Investment Volatility Is Eroding 2019 Global Reinsurance Capital Gains

Red and white globe sitting on top of investment data graphs on paper

April 29, 2020 |

Red and white globe sitting on top of investment data graphs on paper

Total capital dedicated to the global reinsurance industry grew 15 percent year-on-year in 2019, standing at $605 billion at the end of the year, according to the Reinsurance Market Report: Results for Full-Year 2019, April 2020, from Willis Re, the reinsurance business of Willis Towers Watson.

Much of that capital growth has likely unwound thus far in 2020, however, due to the steep sell-off in the stock and corporate bond markets, according to Willis Re. The downturn in investment markets in March and April likely resulted in a year-to-date reduction in the global reinsurance capital base ranging from 5 percent to 20 percent, Willis Re said.

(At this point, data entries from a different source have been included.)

/-- The state of the device. -/
structure State where
  /-- the model's own: the number of the next free value (notes/assumptions/8.md) -/
  fresh : Nat := 0
  /-- the model's own: events that have happened and wait for their step, in order (notes/assumptions/4.md) -/
  agenda : List Event := []
  /-- the model's own: the event of the present step -/
  input : Event := .overlayTrap
  /-- the model's own: the slot that issues the present instruction -/
  cur : Nat := 0
  /-- the model's own: the core (or bank unit, by its slots' keys over 4) from which the next to issue is sought -/
  next : Nat := 0
  /-- the slot of each core and bank unit that issued last, where it is not the last one (R225) -/
  issued : List (Nat × Nat) := []
  /-- the model's own: the instruction tried last was not ready -/
  waited : Bool := false
  /-- the model's own: whether an event or an instruction comes next -/
  eventTurn : Bool := false
  /-- device time in cycles (R73, R451) -/
  time : Nat := 0
  powered : Bool := true
  phase : StartPhase := .off
  flashA : StartRec := {}
  flashB : StartRec := {}
  bootSlot : Nat := 0
  fuses : Nat := 0
  /-- the firmware images that the host has written, by slot (R60) -/
  images : List (Nat × Image) := []
  /-- the identity key pair that start step 15 derives: public and private key (R61) -/
  identity : Option (List Byte × List Byte) := none
  capRec : CapRec := {}
  negotiated : List Nat := []
  /-- the version ranges that the host has announced, in the order of the interfaces (R63) -/
  announced : List (Nat × Nat) := []
  attachSeen : Bool := false
  /-- the die-to-die crossing that has failed since the last start: 0 joins the C-dies 0 and 1, 1 the dies 2 and 3, 2 the dies
  0 and 2, 3 the dies 1 and 3 (R13, R94) -/
  crossingDown : Option Nat := none
  /-- the times of the retrainings of each crossing that have failed (R94) -/
  crossingFails : List (Nat × List Nat) := []
  leftOut : List Nat := []
  banksOff : List Nat := []
  ubgen : Nat := 0
  limiter : Limiter := {}
  mem : List Host.Cell := []
  granules : List (Nat × Granule) := []
  lines : List (Nat × Line) := []
  tlb : List Tlb := []
  drains : List DrainRange := []
  slots : List (Nat × Slot) := []
  cores : List (Nat × Core) := []
  clusters : List (Nat × Cluster) := []
  banks : List (Nat × Bank) := []
  regions : List (Nat × Region) := []
  ports : List (Nat × Port) := []
  streams : List (Nat × HStream) := []
  /-- the stream that the Ubgen port served last (R39) -/
  lastStream : Nat := 15
  rtab : Word64 := 0
  ctxbase : Word64 := 0
  eltab : Word64 := 0
  sshare : List (Nat × Word64) := []
  hshare : List (Nat × Word64) := []
  hlin : List (Nat × BitVec 32) := []
  charges : List Charge := []
  /-- the mesh of routers (R91-R105) -/
  net : Net := {}
  holds : List Hold := []
  resend : List (Waiter × Event) := []
  censuses : List Census := []
  combining : List Combine := []
  boosts : List Boost := []
  arrived : List (Nat × Waiter) := []
  /-- messages that an annex thread has taken, by the number in their origin field (R408) -/
  taken : List (Nat × Task) := []
  spillTime : List (Nat × Nat) := []
  grids : List (Nat × Grid) := []
  nextGrid : Nat := 0
  /-- what `preack` reports of a grid whose number no later grid has taken (R458) -/
  outcomes : List (Nat × Nat) := []
  setups : List (Nat × Nat) := []
  /-- accesses of launch schedulers to other devices (R75) -/
  far : List FarAccess := []
  sources : List (Nat × Source) := []
  flips : List Flip := []
  /-- correctable-error counts of the structures that no register counts (R24), by 65,536 times the line of Table 6 plus the unit -/
  errCounts : List (Nat × Nat) := []
  /-- accesses parked by a drain (R164) -/
  parked : List Parked := []
  toHost : List HostMsg := []
  toFabric : List Packet := []
  fabricNext : List (Nat × Nat) := []
  fabricSeen : List (Nat × Nat) := []
  deriving DecidableEq, Repr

A more in-depth analysis of a subset of 18 reinsurers showed the return on equity (ROE) of the group increasing significantly in 2019, to 9.7 percent from 4.2 percent in 2018, Willis Re reported, driven largely by investment gains.

During the same period, however, the group's underlying ROE, which excludes the impact of investment gains, abnormal catastrophe losses, and prior-year reserve development, fell from 4.3 percent in 2018 to 3.2 percent in 2019. Willis Re said the analysis shows that the reinsurance sector's underlying ROE "remains in gentle decline and is well below the industry's cost of capital."

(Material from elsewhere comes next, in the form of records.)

/-- The write of a number of bytes as data: the bytes, the tags of every 16-byte granule written cleared (R160),
the poison of every sector written whole cleared (R26) and with it an error that had struck it, and the bounded mark of every sector written whole as
given (R160: an ordinary whole-sector store sets it to 0). -/
def State.storeData (s : State) (pa : Nat) (bs : List Byte) (bnd : Bool := false) : State :=
  ({ s.store pa bs with flips := s.flips.filter fun f => match f.at_ with
    | .memory q => !(pa ≤ q / 32 * 32 && q / 32 * 32 + 32 ≤ pa + bs.length)
    | _ => true } : State).onGranules pa bs.length fun g m =>
    let lo := 32 * g
    let whole := pa ≤ lo && lo + 32 ≤ pa + bs.length
    let hits0 := pa < lo + 16 && lo < pa + bs.length
    let hits1 := pa < lo + 32 && lo + 16 < pa + bs.length
    { m with
      tag0 := m.tag0 && !hits0, tag1 := m.tag1 && !hits1,
      bnd := if whole then bnd else m.bnd,
      poison := m.poison && !whole }

/-- A register value from 16 bytes and the metadata beside them, when the tag may be taken (R371). -/
def State.capAt (s : State) (pa : Nat) (lc : Bool) : Reg :=
  let d : Word128 := BitVec.ofNat 128 (s.num pa 16)
  if (s.granule pa).bnd then ⟨d, .bounded⟩
  else if lc && s.tagAt pa then ⟨d, if d.getLsbD 121 then .sealed else .cap⟩
  else ⟨d, .exact⟩

/-- A register stored with its tag as `cst` stores it (R371). -/
def State.storeCap (s : State) (pa : Nat) (r : Reg) : State :=
  (s.storeData pa (bytesOf 16 r.data.toNat)).setTag pa (r.tag == .cap || r.tag == .sealed)

/-- A sector poisoned (R25, R26). -/
def State.poison (s : State) (pa : Nat) : State := s.onGranule pa fun g => { g with poison := true }

/-! ## Counters and records -/

/-- An event counter of a core advanced, if enabled; it stops at its largest value (R305, R307). -/
def State.count (s : State) (c n amount : Nat) : State :=
  if (s.core c).evctl.getLsbD n then
    s.onCore c fun x => { x with ev := change 0 x.ev n fun v => min (v + amount) 0xFFFFFFFF }
  else s

/-- The number of a source of event records (R73 Table 6). -/
def sourceOfService (r : Nat) : Nat := r
def sourceOfDesk (c : Nat) : Nat := 0x1000 + c
def sourceOfPort (p : Nat) : Nat := if p = 32 then 0x3000 else 0x2000 + p

/-- An event record produced by a source (R73, R74): numbered, buffered if fewer than 16 records wait, and lost
otherwise. A severity that the specification does not state is a free value. -/
def State.record (s : State) (source : Nat) (sev : Option Nat) (kind payload : Nat) (tag : Nat := 0) : State :=
  let src := look ({} : Source) s.sources source
  let next := (src.next + 1) % 65536
  if src.buffer.length < 16 then
    let level := sev.getD (Config.choice s.fresh % 4)
    let r : EvRec := ⟨level, kind, source, src.next, s.time, tag, payload, s.negotiated = []⟩
    let s := s.drawn
    let s := { s with sources := put s.sources source { src with next := next, buffer := src.buffer ++ [r] } }
    if s.phase = .up then s.emit (.eventRecordSend source) else s
  else { s with sources := put s.sources source { src with next := next, lost := src.lost + 1 } }

/-- An event record with the contents that Table 7 states for its kind; how they are arranged in the payload it does not
say. -/
def State.openRecord (s : State) (source : Nat) (sev : Option Nat) (kind : Nat) (contents : List Nat) (tag : Nat := 0) : State :=
  s.record source sev kind (Config.payload kind contents % 2 ^ 64) tag

/-- The record of a corrected error (R24): a structure code, by its line of Table 6, and the physical location. -/
def State.corrected (s : State) (region structure_ place : Nat) : State :=
  s.openRecord (sourceOfService region) none 0x10 [structure_, place]

/-! ## Bandwidth (R87, R88) -/

/-- Bytes charged to a QoS class at a regulator in the present window, which began at a multiple of 4,096 cycles: charges of
earlier windows are gone. -/
def State.charge (s : State) (regulator cls bytes : Nat) : State :=
  let now := s.charges.filter fun c => c.window = s.time / 4096
  let mine (c : Charge) : Bool := c.regulator = regulator && c.cls = cls
  { s with charges := ⟨s.time / 4096, regulator, cls, ((now.filter mine).map (·.bytes)).sum + bytes⟩ ::
      now.filter fun c => !mine c }

/-- The regulators: HBM stack `m`, the slice ingress of die `d`, Jorust port `p`. -/
def stackRegulator (m : Nat) : Nat := m
def dieRegulator (d : Nat) : Nat := 16 + d
def portRegulator (p : Nat) : Nat := 32 + p

/-- A request for bytes of HBM admitted: charged at the slice ingress of the die that homes them and at the controllers of their
stack. -/
def State.enterSlice (s : State) (cls pa n : Nat) : State :=
  if hbmEnd ≤ pa then s
  else (s.charge (dieRegulator (stackOf pa / 3)) cls n).charge (stackRegulator (stackOf pa)) cls n

/-! ## Messages of the mesh (R91, R92, R513) -/

/-- The router at which an agent stands, by its cluster. -/
def NetAgent.router (a : NetAgent) : Nat :=
  match a.code with
  | 0 => clusterOf a.unit
  | 8 => let r := channelRouter (a.unit / 32) (a.unit % 32); clusterAt r.1 r.2
  | 9 => let r := portRouter a.unit; clusterAt r.1 r.2
  | 10 => 0
  | _ => a.unit

/-- The coordinates of an agent in a header (R92): the physical x and y of its core, or of the first core of its cluster. -/
def NetAgent.x (a : NetAgent) : Nat :=
  match a.code with
  | 0 => coreX a.unit
  | 8 => a.unit % 96
  | 9 => a.unit
  | 10 => 0
  | _ => 4 * clusterX a.unit
def NetAgent.y (a : NetAgent) : Nat := if a.code = 0 then coreY a.unit else 4 * clusterY a.router

/-- The four bytes of an agent in a header. -/
def NetAgent.word (a : NetAgent) : Nat := a.x % 128 + a.y % 128 * 2 ^ 7 + a.code % 16 * 2 ^ 14

/-- The 32 bytes of a header (R92 Table 1). -/
def Header.image (h : Header) : List Byte :=
  let b (p : Bool) (i : Nat) : Nat := if p then 2 ^ i else 0
  bytesOf 1 (h.op % 64 + h.family % 4 * 64) ++
    bytesOf 1 (h.cls % 16 + (h.len - 1) % 8 * 16 + b h.corners.isSome 7) ++
    bytesOf 1 (h.mode % 4 + h.vc % 16 * 4) ++
    bytesOf 1 (h.prio % 8 + h.qos % 8 * 8 + b h.release 6 + b h.poisoned 7) ++
    bytesOf 4 h.dst.word ++ bytesOf 4 h.src.word ++ bytesOf 2 h.tag ++ bytesOf 2 h.ctx ++ bytesOf 8 h.addr ++
    bytesOf 8 (match h.corners with
      | some (x0, y0, x1, y1) => x0 % 128 + y0 % 128 * 2 ^ 7 + x1 % 128 * 2 ^ 14 + y1 % 128 * 2 ^ 21
      | none => h.operand)

/-- The agents by their numbers. -/
def coreAgent (n : Nat) : NetAgent := ⟨0, n⟩
def sliceAgent (c : Nat) : NetAgent := ⟨1, c⟩
def deskAgent (c : Nat) : NetAgent := ⟨2, c⟩
def combiner (c : Nat) : NetAgent := ⟨7, c⟩
def bankAgent (b : Nat) : NetAgent := ⟨8, b⟩
def portAgent (p : Nat) : NetAgent := if p = 32 then ⟨10, 0⟩ else ⟨9, p⟩

/-- The core or the bank unit that a unit target names (spec/10_bank_units.md R190). -/
def unitAgent (n : Nat) : NetAgent := if n < 16384 then coreAgent n else bankAgent (n - 16384)

/-- Flits of a message with a payload (R92). -/
def flitsOf (payload : Nat) : Nat := min 6 (1 + (payload + 31) / 32)

/-- A message handed to the mesh at the router of its source: it is injected when its channel has room there (R95). -/
def State.carry (s : State) (h : Header) (act : Event) : State :=
  { s with net := { s.net with flights := s.net.flights ++ [⟨h, act, [], h.src.router, none⟩] } }

/-- A message to the cores of a rectangle (R101): `copies` are what each core's copy does. -/
def State.carryAll (s : State) (h : Header) (copies : List (Nat × Event)) : State :=
  match copies with
  | [] => s
  | c :: _ => { s with net := { s.net with flights := s.net.flights ++ [⟨h, c.2, copies, h.src.router, none⟩] } }

/-- A message to cores (R101): one multicast for each bay that they are in, to the rectangle that holds them there. -/
def State.carryTo (s : State) (h : Header) (cores : List Nat) (act : Nat → Event) : State :=
  ((cores.map fun n => (s.core n).bay).eraseDups).foldl (fun s b =>
    let mine := cores.filter fun n => (s.core n).bay = b
    let xs := mine.map coreX
    let ys := mine.map coreY
    s.carryAll { h with corners := some (xs.foldl min 127, ys.foldl min 127, xs.foldl max 0, ys.foldl max 0) }
      (mine.map fun n => (n, act n))) s

/-- What has happened and waits for its step, or is on its way in the mesh. -/
def State.coming (s : State) : List Event :=
  s.agenda ++ s.net.flights.flatMap (fun f => if f.copies = [] then [f.act] else f.copies.map (·.2)) ++ s.net.ingress.map (·.act)

/-- The header of a task-creating message from one unit to another (R92, R97). -/
def Task.header (t : Task) (src : NetAgent) (target : Nat) : Header :=
  { family := 3, op := t.kind, cls := t.cls, prio := t.prio, qos := t.qos, ctx := t.ctx, src := src, dst := unitAgent target,
    tag := t.seq, len := flitsOf (16 * t.args.length), poisoned := false }

/-- The header of a message of the Desk family (R97). -/
def deskHeader (src dst : NetAgent) (op prio qos ctx addr : Nat) : Header :=
  { family := 2, op := op, prio := prio, qos := qos, ctx := ctx, addr := addr, src := src, dst := dst }

/-! ## The fabric -/

/-- The ports that are up (R51 Table 4). -/
def State.upPorts (s : State) : List Nat :=
  (List.range 32).filter fun p => bits (s.port p).fpctl.toNat 3 2 = 2

/-- The bytes of a packet on a port (R42, R92): a link header, a message header, and the payload in whole flits. -/
def Packet.bytes (p : Packet) : Nat :=
  let regs (n : Nat) : Nat := (16 * n + 31) / 32
  64 + 32 * (match p.op with
    | .store bs _ _ _ _ => (bs.length + 31) / 32
    | .place .. | .cells _ => 1
    | .atomic .. | .loadReply .. => 1
    | .cell _ r => 1 + (r.elem.length + 31) / 32
    | .call t | .message t => 1 + regs t.args.length
    | .answer a => (a.elem.length + 31) / 32
    | .reply vals => regs vals.length
    | _ => 0)

/-- The virtual channel of a port on which a packet travels (R42): two for each class, the second for replies and
acknowledgements. -/
def FabricOp.isReply : FabricOp → Bool
  | .loadReply .. | .cells _ | .storeAck | .refusal _ | .noRoute | .answer _ | .reply _ | .boost .. | .expire .. => true
  | _ => false

def Packet.channel (p : Packet) : Nat := 2 * (p.qos % 8) + if p.op.isReply then 1 else 0

/-- The virtual channel of the mesh message that a packet carries (R95 Table 2, R97): a message of a class takes the channel
that `rtab` gives its class. -/
def channelOf (rtab : Word64) (cls : Nat) : Nat × Nat :=
  let mode := bits rtab.toNat (4 * cls + 1) (4 * cls) % 3
  (mode, 3 + 2 * mode + bits rtab.toNat (4 * cls + 2) (4 * cls + 2))

def State.channelOfOp (s : State) (cls : Nat) : FabricOp → Nat
  | .load _ | .capLoad | .sector | .store .. | .place .. | .atomic .. | .flush | .flags _ => 0
  | .loadReply .. | .cells _ | .storeAck | .refusal _ | .noRoute => 1
  | .message _ | .call _ | .reply _ => (channelOf s.rtab cls).2
  | _ => 2

/-- The bytes of a replay buffer: 64 groups (R29). -/
def replayGroups : Nat := 64

/-- A port fills groups from what waits, as long as its replay buffer has room (R29): replies go before requests, so that none is
blocked behind one (R42). -/
def State.fillGroups (s : State) (p : Nat) : Nat → State
  | 0 => s
  | n + 1 =>
    let q := s.port p
    if replayGroups ≤ q.replay.length then s
    else
      let numbered (g : Port) : Port := { g with txSeq := (g.txSeq + 1) % 4096 }
      match (q.queue.find? fun k => k.op.isReply).or q.queue.head?, q.hostQueue with
      | some k, _ => ({ s with ports := change {} s.ports p fun g => numbered { g with
          queue := g.queue.erase k, replay := g.replay ++ [⟨g.txSeq, 0, some k, none⟩] } } : State).fillGroups p n
      | none, m :: ms => ({ s with ports := change {} s.ports p fun g => numbered { g with
          hostQueue := ms, replay := g.replay ++ [⟨g.txSeq, 0, none, some m⟩] } } : State).fillGroups p n
      | none, [] => s

/-- The port that the plane hash picks over the ports that are up (R43), for a flow. -/
def State.planeOf (s : State) (p : Packet) : Option Nat :=
  match s.upPorts with
  | [] => none
  | up => some (up.getD (Config.planeHash p.dst p.cluster p.cls % up.length) 0)

/-- A packet handed to a port (R42, R49): charged to its class; it goes out in a group of its own as soon as the replay buffer
has room. `toFabric` keeps what the device has handed over. -/
def State.post (s : State) (port : Nat) (p : Packet) : State :=
  let q := { p with port := port }
  (({ s with
      ports := change {} s.ports port fun x => { x with queue := x.queue ++ [q] }
      toFabric := s.toFabric ++ [q] } : State).charge (portRegulator port) q.qos q.bytes).fillGroups port 1

/-- A packet sent to another device (R42, R43): its end-to-end number is the next for that device, and the plane
is a hash over the ports that are up. No port is up only where a port went down between the decision to send and the
sending; the model then leaves the packet unsent (a choice of the model, notes/assumptions/58.md). -/
def State.send (s : State) (p : Packet) (cluster : Nat) : State :=
  let num := look 0 s.fabricNext p.dst
  let q := { p with src := thisDevice, num := num, vc := s.channelOfOp p.cls p.op, cluster := cluster }
  match s.planeOf q with
  | none => s
  | some port => ({ s with fabricNext := put s.fabricNext p.dst ((num + 1) % 2 ^ 24) } : State).post port q

/-- A message sent to the host (R35, R29): it goes out in groups of the Ubgen port. -/
def State.toUbgen (s : State) (m : HostMsg) : State :=
  ({ s with
      ports := change {} s.ports 32 fun x => { x with hostQueue := x.hostQueue ++ [m] }
      toHost := s.toHost ++ [m] } : State).fillGroups 32 1

end Sys2Proof.Machine
end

Willis Re said that a primary driver of 2019's lower ROE was the subset's combined ratio, which increased from 99.2 percent in 2018 to 100.6 percent in 2019. On an underlying basis—normalizing catastrophe losses and excluding prior-year reserve development—the combined ratio rose from 102.3 percent in 2018 to 103.1 percent in 2019 and has been increasing every year since 2013, Willis Re said.

In a statement, James Kent, global CEO of Willis Re, said, "This analysis demonstrates how sensitive the global reinsurance capital base is to investment markets. Thankfully strong capital growth in 2019 allied to judicious investment strategies by many companies has put the industry in a good position to weather the current volatile environment."